As the most senior sitting bishop to be named in the report, and having served for so long as the head of a diocese as prominent as Pittsburgh, it was widely expected that Wuerl would be singled out for special attention by the report, and by the state's Attorney General, Josh Shapiro.
Perhaps the most eye-catching allegation against Wuerl contained in the more than 1,000 pages released is the use of the phrase "circle of secrecy." These words, the report claims, "were his own words for the church's child sex abuse cover up." This allegation is vehemently denied by both the diocese of Pittsburgh and the cardinal.
In an official response released with the report, the Diocese of Pittsburgh said that the phrase "circle of secrecy" appears in paperwork related to the request of a particular priest to return to ministry, and that it was used to make clear that there could be no "circle of secrecy" about the priest's past problems. The diocese also says that the handwriting in which the phrase is written cannot be definitively attributed to anyone, including Wuerl.

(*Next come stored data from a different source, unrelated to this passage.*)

-- ==== Sys2Proof/Machine/HubTypes.lean ====
section
/-!
DEFINITION. The state of the hub and of what crosses the device's edges, as plain data.
-/
namespace Sys2Proof.Machine

/-- A change of pend on its way to the hub: event number, the new value of pend, the info word and the route bits of EVT_SRC (R222, R223). -/
structure EvFlight where
  num : Nat
  pend : Bool
  info : BitVec 32
  route : BitVec 64
  deriving DecidableEq, Repr

/-- A post on its way to a scheduler's intake: template, delay, and the event source that made it, if one did (R182, R222). -/
structure PostReq where
  tpl : Nat
  delay : Nat
  src : Option Nat := none
  auto : Bool := false
  deriving DecidableEq, Repr

/-- Event delivery: changes in flight, posts by tile, the firmware queue, its interrupt, MSI-X enables and pending bits, messages sent. -/
structure EvtState where
  flight : List EvFlight := []
  posts : KMap (List PostReq) := []
  fwq : List (Nat × BitVec 32) := []
  fwqLost : Bool := false
  irq : Bool := false
  msixEn : KMap Bool := []
  fnMask : KMap Bool := []
  vfEn : KMap Bool := []
  msixMask : KMap Bool := []
  msixPba : KMap Bool := []
  msixSent : List (Nat × Nat) := []
  deriving DecidableEq, Repr

/-- A grove substitution in progress (R361, R365): phase 1 prepare, 2 drain, 3 copy; excl as it was before the swap. -/
structure SwapSt where
  phase : Nat
  shift : Bool
  tile : Nat
  col : Nat
  row : Nat
  excl : Bool
  deriving DecidableEq, Repr

/-- A row or entry spare being brought in (R367), with the kinds of SPR_ROW_CTL. -/
structure RowJob where
  kind : Nat
  tile : Nat
  grove : Nat
  part : Nat
  row : Nat
  deriving DecidableEq, Repr

/-- A flow's entry in the inter-tile forwarder (R192): the holding tile, and the tiles that wait in order of arrival. -/
structure XEntry where
  flow : Flow
  holder : Option Nat := none
  queue : List Nat := []
  deriving DecidableEq, Repr

/-- The sending side of a drain-mode queue (R607): balance in words, the grant's epoch, an outstanding QCQ, words of the front item sent,
whether a QCG with status CLOSED or PERM holds it, and whether it has ever sent words. -/
structure Drain where
  used : Bool := false
  bal : Nat := 0
  epoch : Nat := 0
  asked : Bool := false
  sent : Nat := 0
  held : Bool := false
  deriving DecidableEq, Repr

/-- Who gets the completion of a request that left the device (R380): a grove's MRD or MWR, the debug unit's read or write (`wr`), the
management core, a mailbox channel, or nobody after an abort. -/
inductive Requester where
  | mrd (t g tag : Nat)
  | mwr (t g tag : Nat)
  | debug (wr : Bool)
  | core
  | host (k : Nat)
  | nobody
  deriving DecidableEq, Repr

/-- An entry of the remote-request table (R380, R398): destination endpoint and tag on the wire, its requester and the words requested;
`late` marks a tag that timed out, `posted` a write that is answered only when it fails; `since` is the time of the issue or of the timeout. -/
structure RemReq where
  ep : Nat
  tag : Nat
  who : Requester
  words : Nat
  late : Bool := false
  posted : Bool := false
  since : Nat := 0
  deriving DecidableEq, Repr

/-- A message of the management core's queue (R394, R396): source, class, payload, the port and virtual link of its arrival; a notice has
class 256; `ret` is the path of ports on which a relayed message is answered (R440). -/
structure MsgIn where
  src : Nat
  cls : Nat
  payload : List Word
  port : Nat
  vlink : Nat
  ret : Option (List Nat) := none
  deriving DecidableEq, Repr

/-! ### Links -/

/-- States of a link's end, with the codes of LNK_STAT_p (R432). -/
inductive LState where
  | disabled | training | active | retraining | failover | down
  deriving DecidableEq, Repr

/-- A unit of a stream, with the drain whose item ends with it (R411, R425). -/
abbrev TxUnit := TWord × Option Nat

/-- A data flit kept for replay (R413): its sequence number, its units, and the time of its first transmission. -/
structure SentFlit where
  seq : Nat
  units : List TxUnit
  born : Nat
  deriving DecidableEq, Repr

/-- A pending reorder (R428): what is withheld, and how many further units complete the window. -/
structure Hold (α : Type) where
  need : Nat
  got : List α
  deriving DecidableEq, Repr

/-- One end of a link: of a port, or of a direction pair of a module (R410–R428). `phys` says that lanes have locked, so that INIT flits
pass; `moving` are the lane substitutions in progress (receive direction or direction 1, lane) and `fo` those asked for before the next training. -/
structure LinkEnd where
  st : LState := .training
  phys : Bool := false
  resume : Bool := false
  sawInit : Bool := false
  peerSeen : Bool := false
  sentSeen : Bool := false
  txNext : Nat := 0
  replay : List SentFlit := []
  resend : List SentFlit := []
  rxLast : Nat := 4095
  nakSent : Bool := false
  nakDue : Bool := false
  replays : Nat := 0
  txBuf : List TxUnit := []
  wait : List (List TWord) := []
  rxBuf : List TWord := []
  rxq : List Packet := []
  rxUnits : List (List TWord) := []
  hdrC : KMap Nat := []
  datC : KMap Nat := []
  lastH : KMap Nat := []
  lastD : KMap Nat := []
  retH : KMap Nat := []
  retD : KMap Nat := []
  cvc : Nat := 0
  vlLast : KMap Nat := []
  peerSpare : Bool := false
  peerEp : Option Nat := none
  peerRole : Option Bool := none
  txFail : Option Nat := none
  rxFail : Option Nat := none
  gfail : KMap Nat := []
  fo : List (Bool × Nat) := []
  moving : List (Bool × Nat) := []
  lastOk : Option Nat := none
  again : Bool := false
  fiCnt : Nat := 0
  fiShot : Bool := false
  fiFlits : Option (Hold Flit) := none
  fiPkts : Option (Hold (List TxUnit)) := none
  sent : List Flit := []
  deriving DecidableEq, Repr

/-! ### Start-up of a multi-device system -/

/-- A device as root firmware records it (R441–R449): UID, ID, the parent's ID and port, the path of ports from d0, its arrival port; the state codes are
those of SYS_TOPOLOGY: 0 committed, 1 absent, 2 silent port, 3 refused, 4 unrouted partner; 5 not yet committed, 6 of an earlier discovery. -/
structure DevRec where
  uid : Nat
  id : Option Nat := none
  parent : Nat := 255
  pport : Nat := 255
  path : List Nat := []
  arrival : Nat := 255
  state : Nat := 5
  needsFw : Bool := false
  ep : Nat := 0
  deriving DecidableEq, Repr

/-- A report of one scanned port (R441, SCAN_RPT). -/
structure ScanRpt where
  by_ : Nat
  port : Nat
  peer : Nat
  uid : Nat
  idv : Option Nat := none
  root : Bool := false
  needsFw : Bool := false
  deriving DecidableEq, Repr

/-- Root discovery in progress (R444): devices whose scan or probes are outstanding (ID, port; port 8 for a whole scan), the reports of this level. -/
structure Disc where
  waiting : List (Nat × Nat)
  reports : List ScanRpt := []
  deriving DecidableEq, Repr

/-- A member's scan (R441): the return path of its SCAN, its arrival port, and the ports that have not answered. -/
structure ScanJob where
  ret : List Nat
  ports : List Nat
  deriving DecidableEq, Repr

/-- A transfer of firmware or of a personality to a member (R450): its class, the bytes kept for sending again with the offset of the first,
the next offset, the offsets not acknowledged, the whole length, a refusal, and the mailbox channel that began it. -/
structure Xfer where
  cls : Nat
  data : List Byte
  base : Nat := 0
  next : Nat := 0
  unacked : List Nat := []
  total : Nat
  failed : Bool := false
  chan : Option Nat := none
  deriving DecidableEq, Repr

/-! ### Personalities -/

/-- A firebreak of the committed personality (R461). -/
structure FbInfo where
  icp : Bool
  reg : Bool
  icpTgt : BitVec 256
  icpStage : BitVec 64
  ranges : List (Nat × Nat)
  deriving DecidableEq, Repr

/-- A load in progress or staged (R468, R469); `chan` is the mailbox channel, none on a member that loads from PERS_DATA messages. -/
structure Load where
  kind : Nat
  length : Nat
  auto : Bool
  chan : Option Nat
  got : Nat := 0
  staged : Bool := false
  digest : BitVec 256 := 0#256
  deriving DecidableEq, Repr

/-- A generation advance on its way to a tile (R481): the context, its new generation, firebreak and definition, and the tile and staging entry
whose status reports the REPLACE. -/
structure Advance where
  tile : Nat
  ctx : Nat
  gen : Nat
  firebreak : Nat
  edge : Nat
  defined : Bool
  rep : Nat × Nat
  deriving DecidableEq, Repr

/-- A tile's journal record (R471). -/
structure TileRec where
  state : Nat := 0
  epoch : Nat := 0
  digest : BitVec 256 := 0#256
  undo : Nat := 0
  deriving DecidableEq, Repr

/-! ### Mailboxes -/

/-- A response that has been decided (R503). -/
structure MbxResp where
  status : Nat
  data : List Byte := []
  result : List Byte := []
  deriving DecidableEq, Repr

/-- A fetched command (R503): `resp` once its outcome is known, `begun` while it waits for a later happening to finish it, `cut` when a reset left it unanswered. -/
structure MbxCmd where
  opcode : Nat
  unord : Bool
  rslots : Nat
  tag : Nat
  param : List Byte
  data : List Byte
  resp : Option MbxResp := none
  begun : Bool := false
  cut : Bool := false
  deriving DecidableEq, Repr

/-- A mailbox channel beside its registers: producer and consumer counts, commands fetched and not answered, the queue of an open item, the last report. -/
structure MbxChan where
  prod : Nat := 0
  rspCons : Nat := 0
  cmds : List MbxCmd := []
  items : List Nat := []
  report : Option (List Byte) := none
  deriving DecidableEq, Repr

/-- A firmware delivery (R532): its channel, mode, length and the bytes received. -/
structure FwLoad where
  chan : Nat
  mode : Nat
  length : Nat
  got : List Byte := []
  deriving DecidableEq, Repr

/-! ### Security -/

/-- An OTP burn in progress (R527): the bytes to burn, group bytes last, and the mailbox command it answers. -/
structure Burn where
  cells : List (Nat × Nat)
  chan : Option Nat := none
  deriving DecidableEq, Repr

/-- An attestation signing in progress (R536): the channel and the signed part. -/
structure Signing where
  chan : Nat
  body : List Byte
  deriving DecidableEq, Repr

/-! ### The lookout port -/

/-- An access of the debug unit (R566). -/
structure DbgAcc where
  quiet : Bool
  incr : Bool
  wide : Bool
  addr : Nat
  deriving DecidableEq, Repr

/-- The lookout port and the debug unit (R563–R566, R582): the pending read, its held result, aborted reads that still complete, a write in
flight, the sticky state, the auto address; `lost` while a parity failure waits for a line reset; `out` the acks given with the data of reads. -/
structure DbgPort where
  pend : Option DbgAcc := none
  result : Option (Nat × BitVec 64) := none
  drop : List DbgAcc := []
  wr : Option (Nat × Bool × BitVec 64) := none
  perr : Bool := false
  werr : Bool := false
  cause : Nat := 0
  status : Nat := 0
  auto : Nat := 0
  lost : Bool := false
  out : List (Nat × BitVec 64) := []
  deriving DecidableEq, Repr

/-- The management core's run control (R573): halted, caught at ROM entry, a halt asked for, instructions left of a step; `runs` counts its
releases, and `regs` holds the registers written while it is halted. -/
structure Core where
  halted : Bool := false
  caught : Bool := false
  haltReq : Bool := false
  stepLeft : Nat := 0
  runs : Nat := 0
  regs : KMap (BitVec 64) := []
  deriving DecidableEq, Repr

/-- The hub. `mwrErr` holds error completions of groves' writes on their way (tile, grove, tag, status), `mwrOut` buffered writes that still
wait (tile, grove, tag, address, word), `hostIn` what a remote MEM_READ has brought by channel, `trigLate` triggers armed with a past time, `probes` the
samples for which a probe output still drives 1. -/
structure Hub where
  time : BitVec 64 := 0#64
  tick3 : Nat := 0
  slew : Int := 0
  reads : List (Nat × Nat × BitVec 64) := []
  sinkNotices : List Notice := []
  swap : Option SwapSt := none
  rowJob : Option RowJob := none
  rowUsed : KMap Nat := []
  xlocks : List XEntry := []
  xfifo : List (Nat × Flow) := []
  xgrants : List (Nat × Flow) := []
  xreann : List Nat := []
  rxSeq : KMap Nat := []
  txSeq : KMap Nat := []
  resync : KMap (List Nat) := []
  xtx : KMap (List Packet) := []
  drains : KMap Drain := []
  remote : List RemReq := []
  msgQ : List MsgIn := []
  links : KMap LinkEnd := []
  epoch : Nat := 0
  rootUid : Nat := 0
  parentPort : Option Nat := none
  plan : List (Nat × Nat) := []
  recs : List DevRec := []
  edges : List (Nat × Nat × Nat × Nat) := []
  partners : List (Nat × Nat × Nat) := []
  disc : Option Disc := none
  joins : List ScanRpt := []
  scan : Option ScanJob := none
  conflicts : List Nat := []
  portsUp : Nat := 0
  xfers : KMap Xfer := []
  fwIn : Option (List Byte) := none
  timeSeq : Nat := 0
  load : Option Load := none
  lastCode : Nat := 0
  lastOff : Nat := 0
  bare : Bool := false
  deadline : Nat := 30
  deadlineOn : Bool := false
  digest : BitVec 256 := 0#256
  tileRecs : KMap TileRec := []
  undo : List (Nat × Nat × BitVec 4096) := []
  held : List Nat := []
  firebreaks : KMap FbInfo := []
  mbxState : Nat := 0
  chans : KMap MbxChan := []
  hostWr : List (Nat × List Byte) := []
  bars : KMap Nat := []
  fwLoad : Option FwLoad := none
  fwRam : List Byte := []
  fwDigest : Option (BitVec 256) := none
  fwVersion : Nat := 0
  fwRunning : Bool := false
  bootSlot : Nat := 0
  flash : Option (KMap Byte) := none
  rlog : KMap (KMap Byte) := []
  rlogDue : List (Nat × Nat × Nat) := []
  rlogDone : Bool := false
  rlogSkipped : List Nat := []
  otp : KMap Nat := []
  burn : Option Burn := none
  signing : Option Signing := none
  idKey : Bool := false
  afterHub : Bool := false
  warmHeld : List Nat := []
  railLow : List Nat := []
  avsMiss : Nat := 0
  wdgFw : Nat := 0
  wdgDev : Nat := 0
  wdgWarned : Bool × Bool := (false, false)
  dbg : DbgPort := {}
  core : Core := {}
  padIn : KMap Bool := []
  pulses : List Nat := []
  uioOn : Bool := false
  uioDue : Bool := false
  advances : List Advance := []
  calibrations : Nat := 0
  mwrErr : List (Nat × Nat × Nat × Nat) := []
  mwrOut : List (Nat × Nat × Nat × Nat × TWord) := []
  hostIn : KMap (Nat × List TWord) := []
  trigLate : List Nat := []
  probes : KMap Nat := []
  deriving DecidableEq, Repr

/-- What a comparator can observe (R577): its kind, the tile (4 the hub), the grove of the access, whether it writes, the address and the data,
and the grove that asked. -/
structure Obs where
  kind : Nat
  die : Nat
  g : Nat := 0
  wr : Bool := false
  addr : Nat := 0
  data : Word := 0#32
  who : Option (Nat × Nat) := none
  deriving DecidableEq, Repr

/-- The whole device but its memory contents. `hits` are the comparators that matched in the last command. -/
structure Chip where
  regs : KMap (BitVec 64) := []
  groves : KMap Grove := []
  tiles : KMap Tile := []
  evt : EvtState := {}
  hub : Hub := {}
  gdPoison : KMap Bool := []
  fresh : Nat := 0
  obs : List Obs := []
  hits : List Nat := []
  deriving DecidableEq, Repr

end Sys2Proof.Machine
end

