/-- Write a result to OUT under a lane mask, keeping the other lanes (R70, R60); a kept poisoned lane keeps the word poisoned. -/
def Cell.setOut (c : Cell) (w : TWord) (mask : BitVec 32) : Cell :=
  if mask = 0#32 then c
  else if mask = 0xFFFFFFFF#32 then { c with out := w, outValid := true }
  else
    let data := (TWord.data c.out &&& ~~~mask) ||| (TWord.data w &&& mask)
    { c with out := twordP (TWord.isPoison c.out || TWord.isPoison w) data, outValid := true }

/-- An accumulator write takes effect (R49, R59, R66): the cell, and the failure of its prediction when there is one. -/
def Cell.accLand (c : Cell) (n : Nat) (sel : Bool) (op : AccOp) (sgn flagEn : Bool) (bad : BitVec 64) (opc lane : Nat) : Cell × Option Verdict :=
  let r := accWrite (c.accu sel) op sgn
  let a := r.1
  let seen := a.val ^^^ bad
  let obs := seen.toNat % 7
  let a' := { a with val := seen, res := if a.res == 7#3 then 7#3 else res64 seen }
  let c := if sel then { c with acc1 := a' } else { c with acc0 := a' }
  let fl : BitVec 16 := BitVec.ofNat 16 (2 * b2n r.2.1 + 4 * b2n (seen == 0#64) + 8 * b2n (seen.getLsbD 63))
  let isArith := match op with
    | .add _ _ | .sub _ _ => true
    | _ => false
  let unused : BitVec 16 := match lane with
    | 0 => 0xFFF0#16
    | 1 => 0xFF00#16
    | _ => 0#16
  let c := if flagEn && isArith then c.setFlags fl (0x000F#16 ||| unused) else c
  let clean := match op with
    | .clear => true
    | _ => a.res == 7#3
  if clean || r.2.2 == obs then (c, none)
  else (c, some { cell := n, cls := 4, opcode := opc, lane := lane, expected := r.2.2, observed := obs, data := seen.extractLsb' 0 32 })

/-- Add a fired operation to the pipelines. -/
def Grove.push (gr : Grove) (f : InFlight) : Grove := { gr with inflight := gr.inflight ++ [f] }

/-- A verdict that reaches the sequencer in the cycle after `due` (R61). -/
def Grove.verdict (gr : Grove) (due : Nat) (v : Verdict) : Grove := { gr with verdicts := gr.verdicts ++ [(due + 1, v)] }

/-- A failed memory operation of a cell, or of the sequencer (R118, R282, R284). -/
def memFail (t g cell cls opcode : Nat) (w : TWord) (now : Nat) (seq : Bool) (c : Chip) : Chip :=
  let v : Verdict := ⟨if seq then 16 else cell, cls, opcode, 0, (TWord.res w).toNat, (TWord.data w).toNat % 7, TWord.data w⟩
  c.modGrove t g (fun gr => gr.verdict now v)
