/-! ### Memory packets from Puhan-X (R395, R402, R473) -/

/-- A memory request that arrives; `keep` is the device with the packet still waiting. -/
def puhanMem (p : Packet) (ecc : Ecc) (keep d0 : Dev) : Dev :=
  let op : MemOp := match p.type with
    | 0x02 => .write
    | 0x09 => .fadd
    | 0x0A => .swap
    | _ => .read
  let r := arrive p d0.chip
  let d : Dev := { d0 with chip := r.2 }
  match r.1 with
  | .drop => d
  | .accept =>
    let a := 4 * p.f 82 46
    let n := p.len
    let m : Master := .link p.vl
    let isReg := decide (a < 0x1000000000)
    let q : Req := { op := op, a := a, n := n, ws := p.words, fbe := p.f 74 4, lbe := p.f 78 4 }
    if isReg && !(d.chip.rbit .fabVl .hub p.vl 5) then d.on (fun c => answerViol p 5 (violate p 6 c))
    else if isReg && (decide (2 < n) || (n == 2 && a % 8 != 0) || q.fbe != 15 || (n == 2 && q.lbe != 15)) then d.on (fun c => answerViol p 6 (violate p 4 c))
    else if !(mayReachAll m (op != .read) a n d.chip) then d.on (fun c => answerViol p 5 (violate p 6 c))
    else
      let heldTile := match (regionOf d.chip.gdCap a).tile? with
        | some t => d.chip.hub.held.contains t && (match regionOf d.chip.gdCap a with
          | .gddr _ => false
          | _ => true)
        | none => false
      if heldTile then d.on (complete p 2)
      else
        let x := serveReq m p.src false q ecc d
        if x.1.waits then keep
        else if x.1.st != 0 then x.2.on (complete p x.1.st)
        else if op = .write then x.2
        else x.2.on (answerTo p 0x11 n [(74, 4, 0)] x.1.ws)

/-! ### Groves -/

/-- An MRD of a grove toward another device leaves for it, once; else nothing happens yet. -/
def sendMrd (t g tag a : Nat) (c : Chip) : Sent :=
  match locate c a with
  | .remote dv off => sendRemote (.mrd t g tag) { op := .read, a := a, n := 1, lbe := 0 } dv off c
  | _ => .wait

/-- SEQ_MRD (R128): its instruction issues, and a read of another device leaves at once where it can. -/
def seqMrd (t g : Nat) (u : SeqUpset) (d0 : Dev) : Dev :=
  let tag := (d0.chip.grove t g).mrdTag
  let d := seqIssue 0x32 t g u d0
  match (if (d.chip.grove t g).mrdTag = tag then none else (d.chip.grove t g).mrd? tag) with
  | none => d
  | some (_, m) =>
    if !(mayReach (.grove t g) false m.addr d.chip) then d
    else match sendMrd t g tag m.addr d.chip with
      | .sent c => { d with chip := c }
      | _ => d

/-- MRD_COMPLETION (R128): the read of a grove is served and its word lands, or its error does; one toward another device waits for its packet. -/
def mrdComplete (t g tag : Nat) (ecc : Ecc) (d : Dev) : Dev :=
  match (d.chip.grove t g).mrd? tag with
  | none => d
  | some (_, m) =>
    if (d.chip.grove t g).landHeld.any (fun x => x.1 == tag) || d.chip.outstanding (fun w => w == .mrd t g tag) then d
    else if !(mayReach (.grove t g) false m.addr d.chip) then d.on (mrdLand t g tag (.error 5))
    else match locate d.chip m.addr with
      | .remote _ _ =>
        match sendMrd t g tag m.addr d.chip with
        | .fail st => d.on (mrdLand t g tag (.error st))
        | .sent c => { d with chip := c }
        | .wait => d
      | _ =>
        let x := serveReq (.grove t g) (nodeOf (.grove t g)) false { op := .read, a := m.addr, n := 1 } ecc d
        if x.1.waits then d
        else if x.1.st != 0 then x.2.on (mrdLand t g tag (.error x.1.st))
        else x.2.on (mrdLand t g tag (.ok (x.1.ws.headD 0#35)))

/-- One buffered write of a grove is issued (R129): served in the device, sent to another one, or answered with an error; `none` while it waits. -/
def issueMwr (w : Nat × Nat × Nat × Nat × TWord) (d : Dev) : Option Dev :=
  let t := w.1
  let g := w.2.1
  let tag := w.2.2.1
  let a := w.2.2.2.1
  let err (st : Nat) (d : Dev) : Dev := d.on (fun c => c.modHub (fun h => { h with mwrErr := h.mwrErr ++ [(t, g, tag, st)] }))
  let r : Req := { op := .write, a := a, n := 1, ws := [w.2.2.2.2] }
  if !(mayReach (.grove t g) true a d.chip) then some (err 5 d)
  else match locate d.chip a with
    | .remote dv off =>
      match sendRemote (.mwr t g tag) r dv off d.chip with
      | .fail st => some (err st d)
      | .wait => none
      | .sent c => some { d with chip := c }
    | _ =>
      let x := serveReq (.grove t g) (nodeOf (.grove t g)) false r .ok d
      if x.1.waits then none else if x.1.st != 0 then some (err x.1.st x.2) else some x.2
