-- ==== Sys2Proof/Machine/State.lean ====
section
/-!
DEFINITION. The state of the block: the device (its memories, and every register, FIFO, buffer, counter, mode and pin beside them) and the queue
of the commands that wait, first in, first out.
-/
namespace Sys2Proof.Machine

/-- The state: the device and the commands that wait. -/
structure State where
  dev : Dev := {}
  pending : List Instr := []
  deriving DecidableEq, Repr

/-- No command of this block ends in a fault: every access the spec calls invalid is answered with a status (R35, R397) or an event. -/
inductive Fault where
  deriving DecidableEq, Repr

/-- Why a command has no meaning. -/
inductive Refusal where
  /-- An instruction without a meaning yet, by its mnemonic; raised by no arm of this model. Safe: the model only stops. -/
  | notModelled (mnemonic : String)
  deriving DecidableEq, Repr

/-- The state after power-on reset (R555): every register at its reset value, memory with nothing listed, RST_CAUSE naming POR, WARM held until
XIN is detected, every tile without a personality, and no command waiting. -/
def State.reset : State := { dev := { mem := [], chip := Chip.fresh0 }, pending := [] }

end Sys2Proof.Machine
end

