-- ==== Sys2Proof/Machine/RestCmds.lean ====
section
/-!
DEFINITION. The meanings of the commands of one family: happenings that return a clock or a rail, and what arrives with no row of a family (R381, R511, R546, R553, R565, R589).
-/
namespace Sys2Proof.Machine

/-- PLL_RELOCK (R553). An unlocked PLL locks again, leading to a TILE or HUB reset, the return of a PCIe or SerDes link, or GDDR7 retraining. -/
def execPllRelock (n : Fin 12) (late : Bool) (s : State) : Answer := run (pllRelock n.val late) s

/-- RAIL_IN_RANGE (R546). A supply rail returns within its range, clearing its bit of PWR_ALERT and, after 2 ms in range, releasing a brown-out WARM. -/
def execRailInRange (r : Fin 8) (s : State) : Answer := run (fun d => d.on (railInRange r.val)) s

/-- GPIO_PIN_EDGE (R589). The level at a user I/O pin changes and reaches UIO_IN 5 ns later. -/
def execGpioPinEdge (n : Fin 48) (level : Bool) (s : State) : Answer := run (fun d => d.on (gpioPinEdge n.val level)) s

/-- CONFIGURATION_REQUEST (R511). The host writes PCIe configuration space, assigning BARs, enabling VFs or enabling and disabling MSI-X of a function. -/
def execConfigurationRequest (q : CfgReq) (s : State) : Answer := run (fun d => d.on (configRequest q)) s

/-- RESERVED_FRAME (R565). A lookout frame with a reserved op arrives and receives FAULT with cause FORMAT. -/
def execReservedFrame (op : BitVec 4) (f : DbgFrame) (s : State) : Answer := run (reservedFrame op.toNat f) s

/-- RESERVED_TYPE_PACKET (R381). A packet of a reserved type arrives on Puhan-X, is delimited by len and psn and, when its CRC passes, is a TYPE violation. -/
def execReservedTypePacket (p : Packet) (s : State) : Answer := run (reservedCmd p) s

/-- TIME_BASE_SLEW_END (R455). A slew of the time base spends its offset and busy in TBS_ADJ clears. -/
def execTimeBaseSlewEnd (s : State) : Answer := run (fun d => d.on (slewEnd)) s

end Sys2Proof.Machine
end

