-- ==== Sys2Proof/Machine/Dispatch.lean ====
section
/-!
DEFINITION. The arm of every command: one direct call of its meaning.
-/
namespace Sys2Proof.Machine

Ed McFadden, spokesman for the cardinal, said that "the handwriting does not belong to then-Bishop Wuerl as the writers of the Report mistakenly assumed. Indeed, the cardinal confirmed the handwriting is not his, and confirmed he neither wrote nor used the phrase while serving as Bishop of Pittsburgh. When the Cardinal's legal counsel informed the Pennsylvania Attorney General's Office about this error – prior to the release of the report – the Attorney General and his Senior Deputy refused to acknowledge the mistake and refused to take any steps to correct the dramatic use and misattribution of the phrase in the report."
McFadden called the report's attribution of the phrase "another example that in factual ways, large and small, the Attorney General's office was more concerned with getting this report out than getting it right. Such a focus detracts from the shared goals of protection and healing."
In a letter sent to the priests of the Washington archdiocese on Aug. 13, Wuerl wrote that he was shocked at having to confront allegations of abuse almost from the beginning of his ministry in Pittsburgh.
"I cannot fully express the dismay and anger I felt, when as a newly installed Bishop of Pittsburgh in 1988, I learned about the abuse some survivors experienced in my diocese," he said.
The cardinal said that the experience of meeting with victims of abuse "urged me to develop quickly a "zero tolerance" policy for clergy who committed such abuse," and that he put in place procedures to ensure allegations were addressed "fairly and forthrightly."
In his written testimony to the grand jury, Wuerl recounted that in his first months as Bishop of Pittsburgh he had to meet with two brothers who had been victims of abuse. Wuerl said he was profoundly affected by the experience and came away with "a permanent resolve that this should never happen again."
In 1989, Wuerl established a diocesan committee to evaluate policies for responding to abuse allegations. This committee grew to become the Diocesan Review Board, nearly a decade before the Dallas Charter called for every diocese to have such a body.
In his letter to the priests of Washington, he said that he had tried to live up to his own zero-tolerance standards.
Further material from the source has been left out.